Wednesday, April 1, 2009

Stay Focused On Your Sales Territory And Your Own Opportunities

We have all heard the phrase, “The grass is greener on the other side of the hill.” Many sales people find it difficult to focus on their territory, product, or customer base. They want to move into a new territory, or find themselves wishing they had the area worked by other sales people. Several years ago I was training a new sales person who had been in sales for about a year. He was given the accounts that no one else wanted. He also had the opportunity to find new sales opportunities, but all of the real good accounts were previously assigned to the other sales people. He had all the dreaded accounts and having any large degree of success was very unlikely. He was always talking about how great a sales person he could be if he only had the other sales people’s accounts. He was always looking at other’s success and wishing his territory and account base were different.

That first year was not a successful one. His attention was blurred by the success of others, and he was unable to focus clearly on his own potential. As we began the second year of training, I was finally able to help him see the untapped potential within his own accounts and his own territory. He began to prospect in areas previously overlooked. He dug deeper within his own accounts. He brought insight to companies unwilling to listen in prior months. He changed his belief about his area and his accounts and focused on finding success. Within a very short time he began finding greater success than he ever thought possible. More people seemed to have a need for his product and those who purchased previously were now buying in greater quantities. He was receiving referrals and introductions to companies needing his services. What he discovered was very similar to the story told by Russell Conwell entitled Acres of Diamonds. Here is the story. See if you can find any correlation with this story and your own sales attitude and focus.

Acres of Diamonds
There once lived near the river Indus an ancient Persian by the name of Al Haphid. Al Haphid owned a large farm, that had orchards and grain fields and gardens—money at interest—and he was counted as a wealthy and a happy man. Happy because he was wealthy and wealthy because he was contented. One day there visited him one of the ancient Buddhist priests—a wise man of the East—who told him about the discovery of diamonds in Europe.
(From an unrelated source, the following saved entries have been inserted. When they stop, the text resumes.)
-- ==== Sys2Proof/Machine/Engine.lean ====
section
/-! DEFINITION. Engine reset, configuration clear, and the runs of the engine (chapter 10, R151). -/

namespace Sys2Proof.Machine

/-- The Report Unit after an engine reset (R125, R126, R135). -/
def Report.afterReset (e : Settings) (r : Report) : Report :=
  { state := if e.markers then .active else .polled, timer := r.timer.stop, epoch := r.epoch + 1#8 }

/-- The banks after an engine reset (R150). -/
def Banks.afterReset (k : Banks) : Banks :=
  if k.commitPending then { k with commitPending := false, outcome := some .cancelled } else k

/-- The frame of a burst that an engine reset interrupts, and those of the discarded FRAME events, are released unedited (R4,
R19). -/
def State.releaseAll (s : State) : State :=
  let ids := s.intake.filterMap Event.frameId ++ (s.burst.bind Burst.frame).toList
  s.withForward (ids.foldl Forward.release s.forward)

/-- An engine reset (R157, Figure 10-3). -/
def State.engineReset (s : State) : State :=
  let b := s.banks.active
  let s1 := (s.releaseAll.withIntake []).withBurst none
  let s2 := (s1.withEngine .stopped).withFaults (s1.faults.map fun p => { p with flag := false })
  let s3 := s2.withTriggers (.ofFn fun i => (b.triggers.get i).start false)
  let s4 := (s3.withChannels (.replicate 32 {})).withWatches (.ofFn fun i => (b.watches.get i).start)
  let s5 := (s4.withTrains (.replicate 8 {})).withTimers (.replicate 4 {})
  let s6 := (s5.withOutputs (.replicate 8 {})).withPatches (.replicate 16 {})
  (s6.withReport (s6.report.afterReset b.settings)).withBanks s6.banks.afterReset

/-- The banks are emptied (R151). -/
def Banks.clear (k : Banks) : Banks := { k with active := .empty, staging := .empty, generation := 0 }

/-- CONFIG_CLEAR: the banks are emptied, an engine reset follows, and pending input changes are accepted under filter 0 (R105,
R151). -/
def State.configClear (s : State) : State := ((s.withBanks s.banks.clear).engineReset).acceptDue

/-- Whether a kind of the disarm set is set in the Fault Set (R155). -/
def State.disarmKindSet (s : State) : Bool := (List.finRange 6).any fun k => s.inDisarmSet k && s.flag k

/-- Whether an ENGINE_RUN is refused with FAULTED (R155). -/
def State.runFaulted (s : State) : Bool := decide (s.engine = .disarmed) && s.disarmKindSet

/-- Whether the cause of a fault kind persists (Figure 10-4). -/
def State.causePersists (s : State) (k : Fin 6) : Bool :=
  if k = linkDown then s.link.inbound.state != .up
  else if k = cycleLost then s.tracker.state == .lost
  else if k = reportHalt then s.report.state == .halted
  else false

/-- The code of the engine state (Figure 12-8). -/
def EngineState.code : EngineState → Nat
  | .stopped => 0 | .running => 1 | .disarmed => 2

end Sys2Proof.Machine
end

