-- ==== Sys2Proof/Machine/Executor.lean ====
section
/-! DEFINITION. The Firing Executor: one step of a burst at a time (R11 to R14, R17, R18), the end of a burst (R8, R112, R145,
R146), and a burst run to its end. -/

namespace Sys2Proof.Machine

/-- The state with the burst in progress replaced. -/
def State.putBurst (s : State) (b : Burst) : State := s.withBurst (some b)

/-- A trigger's bookkeeping at completion: fire count, last fire stamp, ONCE (R1, R12, R13). -/
def TriggerRt.complete (e : TriggerEntry) (st : Stamp) (r : TriggerRt) : TriggerRt :=
  { r with fires := satInc max32 r.fires, lastFire := some st, armed := r.armed && !e.once }

/-- A firing of trigger `t` completes; its FIRE record is offered when its entry asks for one (R12 to R14). -/
def State.completeFiring (s : State) (t : Fin 48) (leader : Entry) (ledBy : Option (Fin 48)) : State :=
  let e := s.banks.active.triggers.get t
  let s1 := s.withTriggers (s.triggers.modify t (TriggerRt.complete e s.burstStamp))
  if e.report then s1.offerRecord s1.burstStamp (.fire t leader.kind leader.index ledBy) else s1

/-- A firing begins with trigger `e.trigger` as leader (R12). -/
def startFiring (t : TriggerEntry) (e : Entry) : Firing :=
  { leader := e, member := none, next := t.first, left := t.count, joins := t.joins }

/-- The entry at the head of the pending list is taken (R11). -/
def State.takeEntry (s : State) (b : Burst) (e : Entry) (rest : List Entry) : State :=
  let s1 := s.putBurst { b with pending := rest }
  if b.fired.getLsbD e.trigger then s1.countMerged e.trigger 1
  else if s.engine = .running ∧ (s.triggers.get e.trigger).armed then
    s.putBurst { b with pending := rest, fired := b.fired ||| BitVec.twoPow 48 e.trigger
                        firing := some (startFiring (s.banks.active.triggers.get e.trigger) e) }
  else s1

/-- A member of the join list is examined (R13). -/
def State.examineMember (s : State) (b : Burst) (f : Firing) (m : Fin 48) (rest : List (Fin 48)) : State :=
  let passed := s.putBurst { b with firing := some { f with joins := rest } }
  if b.fired.getLsbD m then passed.countMerged m 1
  else if (s.triggers.get m).armed then
    let e := s.banks.active.triggers.get m
    s.putBurst { b with fired := b.fired ||| BitVec.twoPow 48 m
                        firing := some { f with member := some m, next := e.first, left := e.count, joins := rest } }
  else passed

/-- The trigger on whose behalf the list in hand runs (R25). -/
def Firing.actor (f : Firing) : Fin 48 := f.member.getD f.leader.trigger

/-- One step of the firing in hand: its next action, the completion of the member whose list has run, the next member, or the
leader's completion (R12, R13). -/
def State.stepFiring (s : State) (b : Burst) (f : Firing) : State :=
  match f.left with
  | n + 1 => (s.putBurst { b with firing := some { f with next := f.next + 1, left := n } }).runAction f.actor f.next
  | 0 =>
    match f.member, f.joins with
    | some m, _ =>
      (s.putBurst { b with firing := some { f with member := none } }).completeFiring m f.leader (some f.leader.trigger)
    | none, m :: rest => s.examineMember b f m rest
    | none, [] => (s.putBurst { b with firing := none }).completeFiring f.leader.trigger f.leader none

/-- The Agent's request that waited for a swap is finished (R146). -/
def State.finishHeld (s : State) : State :=
  match s.agent.hold with
  | some q => if q.kind? = some 0x06#8 then finishCommit q s.unhold else s
  | none => s

/-- The end of a burst: patches and release of its frame, then the swap it carries or that waits for it (R8, R112, R145,
R146). -/
def State.endBurst (s : State) (b : Burst) : State :=
  let s1 := match b.frame with | some id => s.patchAndRelease id | none => s
  let s2 := s1.withBurst none
  let s3 := if b.carriesSwap && s2.banks.commitPending then s2.swap else s2
  s3.finishHeld

/-- The claim of a waiting request, by its kind (R17, R22, R151, R155 to R157). -/
def claimOf (kind : Byte) : Option (Request → State → State) :=
  match kind.toNat with
  | 0x08 => some takeRun
  | 0x09 => some takeStop
  | 0x0A => some takeReset
  | 0x0B => some takeClear
  | 0x0C => some takeEnable
  | 0x0D => some takeDisable
  | 0x0F => some answerRuntime
  | _ => none

/-- The waiting request's claim is taken (R17). -/
def State.takeHeld (s : State) : State :=
  match s.agent.hold with
  | some q => match (q.kind?.bind claimOf) with | some take => take q s.unhold | none => s
  | none => s

/-- Between two firings, and when no burst is in progress, the claims that wait are taken (R17, R173, log 22). They are taken too
before the first entry, after the last firing and after an interruption, ahead of the end-of-burst work: the model's choice,
log 26. -/
def State.serveClaims (s : State) : State :=
  if s.midFiring then s
  else if s.agent.stopClaim && s.agent.hold.isSome then s.withStopClaim State.takeHeld
  else s.takeStopClaim.takeHeld

/-- One step of the burst in progress, without the claims that may follow; when the engine leaves RUNNING in a firing, the
cleanup follows (R18, R27). -/
def State.burstWork (s : State) : State :=
  match s.burst with
  | none => s
  | some b =>
    match b.firing, b.pending with
    | some f, _ => settle s (s.stepFiring b f)
    | none, e :: rest => s.takeEntry b e rest
    | none, [] => s.endBurst b

/-- One step of the burst in progress (R11 to R18). -/
def State.burstStep (s : State) : State := s.burstWork.serveClaims

/-- The burst in progress run to its end, in at most `n` steps; with fewer it stays in progress. -/
def State.runBurst : Nat → State → State
  | 0, s => s
  | n + 1, s => if s.burst.isSome then s.burstStep.runBurst n else s

/-- More steps than a burst can take: at most 48 firings of at most 16 actions, each appending at most 48 entries (log 10). -/
def burstFuel : Nat := 65536

/-- A burst begins. -/
def beginBurst (s : State) (st : Stamp) (frame : Option Nat) (carries : Bool) : State :=
  s.putBurst { stamp := st, frame := frame, carriesSwap := carries, pending := [], fired := 0#48, firing := none }

/-- The things a TAKE_* command has produced are entered when the engine is RUNNING, and the burst is run as far as the command
says (R8, R9; log 10). -/
def State.fireAll (s : State) (m : BurstMode) (enter : State → State) : State :=
  let s1 := if s.engine = .running then enter s else s
  match m with
  | .whole => s1.runBurst burstFuel
  | .stepwise => s1

end Sys2Proof.Machine
end

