/-- COMMIT: BUSY while PENDING; INVALID with the first failure; PENDING when the tracker is LOCKED; swapped in at once when it
is not and no burst is in progress, with the runtime of every table as Figure 9-14 gives, and held when one is, until the
burst's end makes the swap and answers (R143, R145 to R149). Which of several clashing pairs is the first failure is the model's
choice: log 19. That the answer to a COMMIT that waited is cached for the holder of that moment alone is the model's reading:
log 18. The layout of the bodies is in part the model's: log 9. What the report timer stands at after a swap that stops it is the
model's reading, log 29, and so is that a report timeout which was due then does not come, log 5. -/
def Obligations.CommitByTrackerState : Prop :=
  (∀ (s : State) (q : Request) (rest : List Request), s.ReadyHeld q rest 0x06#8 → q.body = [] →
    (s.banks.commitPending = true → exec .commit s
      = .next (s.withAgent (s.agent.servedHolder rest (s.responseTo q stBusy []))))
    ∧ (∀ f, s.banks.commitPending = false → s.banks.staging.failure = some f → exec .commit s
      = .next (s.withAgent (s.agent.servedHolder rest
          (s.responseTo q stInvalid (byteOf f.table ++ byteOf f.index ++ byteOf f.reason)))))
    ∧ (∀ g, s.banks.commitPending = false → s.banks.staging.failure = none → s.tracker.state = .locked g → exec .commit s
      = .next ((s.withBanks { s.banks with commitPending := true }).withAgent
          (s.agent.servedHolder rest (s.responseTo q stOk (flagByte true ++ beBytes 2 s.banks.generation)))))
    ∧ (s.banks.commitPending = false → s.banks.staging.failure = none → (∀ g, s.tracker.state ≠ .locked g) → s.burst = none →
        ∃ t, exec .commit s = .next t ∧ t.agent.inbox = rest
          ∧ t.banks = { active := s.banks.staging, staging := s.banks.staging, commitPending := false, outcome := some .swapped
                        generation := if s.banks.generation = 65535 then 1 else s.banks.generation + 1 }
          ∧ t.agent.responses.length = s.agent.responses.length + 1
          ∧ t.tracker = s.tracker ∧ t.link = s.link ∧ t.now = s.now
          ∧ (s.intake.length ≤ 12 → s.SwapCarries t))
    ∧ (s.banks.commitPending = false → s.banks.staging.failure = none → (∀ g, s.tracker.state ≠ .locked g) →
        s.burst.isSome = true → exec .commit s = .next (s.withAgent
          { s.agent with inbox := rest, session := s.agent.session.map Session.restart, hold := some q })))
  ∧ (∀ (s : State) (q : Request) (b : Burst), s.agent.hold = some q → q.kind? = some 0x06#8 → s.burst = some b →
    b.firing = none → b.pending = [] → b.carriesSwap = false ∨ s.banks.commitPending = false →
      let u := match b.frame with | some id => s.patchAndRelease id | none => s
      let generation := if s.banks.generation = 65535 then 1 else s.banks.generation + 1
      ∃ t, s.burstWork = t ∧ t.burst = none
        ∧ t.banks = { active := s.banks.staging, staging := s.banks.staging, commitPending := false, outcome := some .swapped
                      generation := generation }
        ∧ t.agent = s.agent.servedWaiting q (s.responseTo q stOk (flagByte false ++ beBytes 2 generation))
        ∧ t.tracker = s.tracker ∧ t.link = s.link ∧ t.now = s.now ∧ (s.intake.length ≤ 12 → u.SwapCarries t))

/-- COMMIT_ABORT: the commit is NONE with outcome ABORTED when it was PENDING, and STAGING is kept; WRONG_STATE otherwise
(R147). -/
def Obligations.CommitAbortKeepsStaging : Prop :=
  ∀ (s : State) (q : Request) (rest : List Request), s.ReadyHeld q rest 0x07#8 → q.body = [] →
    (s.banks.commitPending = true → ∃ t, exec .commitAbort s = .next t
      ∧ t.banks = { s.banks with commitPending := false, outcome := some .aborted }
      ∧ t.agent = s.agent.servedHolder rest (s.responseTo q stOk [])
      ∧ (∀ b, t.burst = some b → b.carriesSwap = false) ∧ t.triggers = s.triggers ∧ t.engine = s.engine)
    ∧ (s.banks.commitPending = false → exec .commitAbort s
      = .next (s.withAgent (s.agent.servedHolder rest (s.responseTo q stWrongState []))))
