-- ==== Sys2Proof/Laws/State.lean ====
section
/-! SUPPORT. Each field of the state after each replacement of a field. -/

namespace Sys2Proof.Machine.State

@[simp] theorem link_withLink (s : State) (x) : (s.withLink x).link = x := rfl
@[simp] theorem forward_withLink (s : State) (x) : (s.withLink x).forward = s.forward := rfl
@[simp] theorem tracker_withLink (s : State) (x) : (s.withLink x).tracker = s.tracker := rfl
@[simp] theorem now_withLink (s : State) (x) : (s.withLink x).now = s.now := rfl
@[simp] theorem intake_withLink (s : State) (x) : (s.withLink x).intake = s.intake := rfl
@[simp] theorem burst_withLink (s : State) (x) : (s.withLink x).burst = s.burst := rfl
@[simp] theorem triggers_withLink (s : State) (x) : (s.withLink x).triggers = s.triggers := rfl
@[simp] theorem channels_withLink (s : State) (x) : (s.withLink x).channels = s.channels := rfl
@[simp] theorem watches_withLink (s : State) (x) : (s.withLink x).watches = s.watches := rfl
@[simp] theorem trains_withLink (s : State) (x) : (s.withLink x).trains = s.trains := rfl
@[simp] theorem timers_withLink (s : State) (x) : (s.withLink x).timers = s.timers := rfl
@[simp] theorem outputs_withLink (s : State) (x) : (s.withLink x).outputs = s.outputs := rfl
@[simp] theorem inputs_withLink (s : State) (x) : (s.withLink x).inputs = s.inputs := rfl
@[simp] theorem patches_withLink (s : State) (x) : (s.withLink x).patches = s.patches := rfl
@[simp] theorem report_withLink (s : State) (x) : (s.withLink x).report = s.report := rfl
@[simp] theorem banks_withLink (s : State) (x) : (s.withLink x).banks = s.banks := rfl
@[simp] theorem agent_withLink (s : State) (x) : (s.withLink x).agent = s.agent := rfl
@[simp] theorem engine_withLink (s : State) (x) : (s.withLink x).engine = s.engine := rfl
@[simp] theorem faults_withLink (s : State) (x) : (s.withLink x).faults = s.faults := rfl
@[simp] theorem counters_withLink (s : State) (x) : (s.withLink x).counters = s.counters := rfl
@[simp] theorem pending_withLink (s : State) (x) : (s.withLink x).pending = s.pending := rfl
@[simp] theorem freeIdx_withLink (s : State) (x) : (s.withLink x).freeIdx = s.freeIdx := rfl

@[simp] theorem link_withForward (s : State) (x) : (s.withForward x).link = s.link := rfl
@[simp] theorem forward_withForward (s : State) (x) : (s.withForward x).forward = x := rfl
@[simp] theorem tracker_withForward (s : State) (x) : (s.withForward x).tracker = s.tracker := rfl
@[simp] theorem now_withForward (s : State) (x) : (s.withForward x).now = s.now := rfl
@[simp] theorem intake_withForward (s : State) (x) : (s.withForward x).intake = s.intake := rfl
@[simp] theorem burst_withForward (s : State) (x) : (s.withForward x).burst = s.burst := rfl
@[simp] theorem triggers_withForward (s : State) (x) : (s.withForward x).triggers = s.triggers := rfl
@[simp] theorem channels_withForward (s : State) (x) : (s.withForward x).channels = s.channels := rfl
@[simp] theorem watches_withForward (s : State) (x) : (s.withForward x).watches = s.watches := rfl
@[simp] theorem trains_withForward (s : State) (x) : (s.withForward x).trains = s.trains := rfl
@[simp] theorem timers_withForward (s : State) (x) : (s.withForward x).timers = s.timers := rfl
@[simp] theorem outputs_withForward (s : State) (x) : (s.withForward x).outputs = s.outputs := rfl
@[simp] theorem inputs_withForward (s : State) (x) : (s.withForward x).inputs = s.inputs := rfl
@[simp] theorem patches_withForward (s : State) (x) : (s.withForward x).patches = s.patches := rfl
@[simp] theorem report_withForward (s : State) (x) : (s.withForward x).report = s.report := rfl
@[simp] theorem banks_withForward (s : State) (x) : (s.withForward x).banks = s.banks := rfl
@[simp] theorem agent_withForward (s : State) (x) : (s.withForward x).agent = s.agent := rfl
@[simp] theorem engine_withForward (s : State) (x) : (s.withForward x).engine = s.engine := rfl
@[simp] theorem faults_withForward (s : State) (x) : (s.withForward x).faults = s.faults := rfl
@[simp] theorem counters_withForward (s : State) (x) : (s.withForward x).counters = s.counters := rfl
@[simp] theorem pending_withForward (s : State) (x) : (s.withForward x).pending = s.pending := rfl
@[simp] theorem freeIdx_withForward (s : State) (x) : (s.withForward x).freeIdx = s.freeIdx := rfl

@[simp] theorem link_withTracker (s : State) (x) : (s.withTracker x).link = s.link := rfl
@[simp] theorem forward_withTracker (s : State) (x) : (s.withTracker x).forward = s.forward := rfl
@[simp] theorem tracker_withTracker (s : State) (x) : (s.withTracker x).tracker = x := rfl
@[simp] theorem now_withTracker (s : State) (x) : (s.withTracker x).now = s.now := rfl
@[simp] theorem intake_withTracker (s : State) (x) : (s.withTracker x).intake = s.intake := rfl
@[simp] theorem burst_withTracker (s : State) (x) : (s.withTracker x).burst = s.burst := rfl
@[simp] theorem triggers_withTracker (s : State) (x) : (s.withTracker x).triggers = s.triggers := rfl
@[simp] theorem channels_withTracker (s : State) (x) : (s.withTracker x).channels = s.channels := rfl
@[simp] theorem watches_withTracker (s : State) (x) : (s.withTracker x).watches = s.watches := rfl
@[simp] theorem trains_withTracker (s : State) (x) : (s.withTracker x).trains = s.trains := rfl
@[simp] theorem timers_withTracker (s : State) (x) : (s.withTracker x).timers = s.timers := rfl
@[simp] theorem outputs_withTracker (s : State) (x) : (s.withTracker x).outputs = s.outputs := rfl
@[simp] theorem inputs_withTracker (s : State) (x) : (s.withTracker x).inputs = s.inputs := rfl
@[simp] theorem patches_withTracker (s : State) (x) : (s.withTracker x).patches = s.patches := rfl
@[simp] theorem report_withTracker (s : State) (x) : (s.withTracker x).report = s.report := rfl
@[simp] theorem banks_withTracker (s : State) (x) : (s.withTracker x).banks = s.banks := rfl
@[simp] theorem agent_withTracker (s : State) (x) : (s.withTracker x).agent = s.agent := rfl
@[simp] theorem engine_withTracker (s : State) (x) : (s.withTracker x).engine = s.engine := rfl
@[simp] theorem faults_withTracker (s : State) (x) : (s.withTracker x).faults = s.faults := rfl
@[simp] theorem counters_withTracker (s : State) (x) : (s.withTracker x).counters = s.counters := rfl
@[simp] theorem pending_withTracker (s : State) (x) : (s.withTracker x).pending = s.pending := rfl
@[simp] theorem freeIdx_withTracker (s : State) (x) : (s.withTracker x).freeIdx = s.freeIdx := rfl

@[simp] theorem link_withNow (s : State) (x) : (s.withNow x).link = s.link := rfl
@[simp] theorem forward_withNow (s : State) (x) : (s.withNow x).forward = s.forward := rfl
@[simp] theorem tracker_withNow (s : State) (x) : (s.withNow x).tracker = s.tracker := rfl
@[simp] theorem now_withNow (s : State) (x) : (s.withNow x).now = x := rfl
@[simp] theorem intake_withNow (s : State) (x) : (s.withNow x).intake = s.intake := rfl
@[simp] theorem burst_withNow (s : State) (x) : (s.withNow x).burst = s.burst := rfl
@[simp] theorem triggers_withNow (s : State) (x) : (s.withNow x).triggers = s.triggers := rfl
@[simp] theorem channels_withNow (s : State) (x) : (s.withNow x).channels = s.channels := rfl
@[simp] theorem watches_withNow (s : State) (x) : (s.withNow x).watches = s.watches := rfl
@[simp] theorem trains_withNow (s : State) (x) : (s.withNow x).trains = s.trains := rfl
@[simp] theorem timers_withNow (s : State) (x) : (s.withNow x).timers = s.timers := rfl
@[simp] theorem outputs_withNow (s : State) (x) : (s.withNow x).outputs = s.outputs := rfl
@[simp] theorem inputs_withNow (s : State) (x) : (s.withNow x).inputs = s.inputs := rfl
@[simp] theorem patches_withNow (s : State) (x) : (s.withNow x).patches = s.patches := rfl
@[simp] theorem report_withNow (s : State) (x) : (s.withNow x).report = s.report := rfl
@[simp] theorem banks_withNow (s : State) (x) : (s.withNow x).banks = s.banks := rfl
@[simp] theorem agent_withNow (s : State) (x) : (s.withNow x).agent = s.agent := rfl
@[simp] theorem engine_withNow (s : State) (x) : (s.withNow x).engine = s.engine := rfl
@[simp] theorem faults_withNow (s : State) (x) : (s.withNow x).faults = s.faults := rfl
@[simp] theorem counters_withNow (s : State) (x) : (s.withNow x).counters = s.counters := rfl
@[simp] theorem pending_withNow (s : State) (x) : (s.withNow x).pending = s.pending := rfl
@[simp] theorem freeIdx_withNow (s : State) (x) : (s.withNow x).freeIdx = s.freeIdx := rfl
He said that diamonds are so very valuable that if Al Haphid had a handful he could purchase the whole country, and with a mine of diamonds, he could place his children upon thrones, through the influence of their great wealth. Having heard all about diamonds, Al Haphid was determined to seek for them.

He sold his farm the next day and with the money departed, traveling up and down the whole of Europe. He sought in every place where he had heard of any indication of such gems but finding none, he spent all his money and became very poor, in rags, in poverty, and in hunger. At last, in despair, he flung himself into the sea—on the shore of the Thames—and sank from sight, never to rise in this life again.

Al Haphid’s successor, the man who bought his farm in India, one day led his camel out into the garden to drink. As the animal put his nose down into the shallow water of the garden brook, Al Haphid’s successor noticed a curious flash of light from the white sands of the stream. Reaching his hand into the stream, he pulled out a black stone having an eye of light that reflected all the hues of the rainbow.

He took the pebble into the house, and put it on the mantle, which covers the central fires in an Eastern house, and then went his way and forgot all about it. A few days after that, the same old priest that told Al Haphid about diamonds came in to visit Al Haphid’s successor. The moment he entered the drawing room door he saw a flash of light from the mantle and he rushed up to it and shouted, “Here’s a diamond! Here’s a diamond! Has Al Haphid returned?” The old farmer said that Al Haphid had not returned and also said, “That is not a diamond. It is nothing but a stone. We found it right out here in our garden.” Said the old priest, “I know a diamond when I see one. That is a diamond.”

Then together they rushed out into the garden. They stirred up the white sands with their fingers, and 'lo there came up other more beautiful, more valuable gems than the first. And, thus was discovered the great diamond mines of Galconda, the most magnificent diamond mines in all the history of the world. The Koohinor of England, and the Orlov of Russia, the greatest crown jewels on earth came from Galconda’s diamond mines.

Had Al Haphid remained at home and dug in his own cellar, or underneath his own wheat fields, or in his own garden, instead of wretchedness, starvation, poverty, and suicide in a strange land, he would have had acres of diamonds!"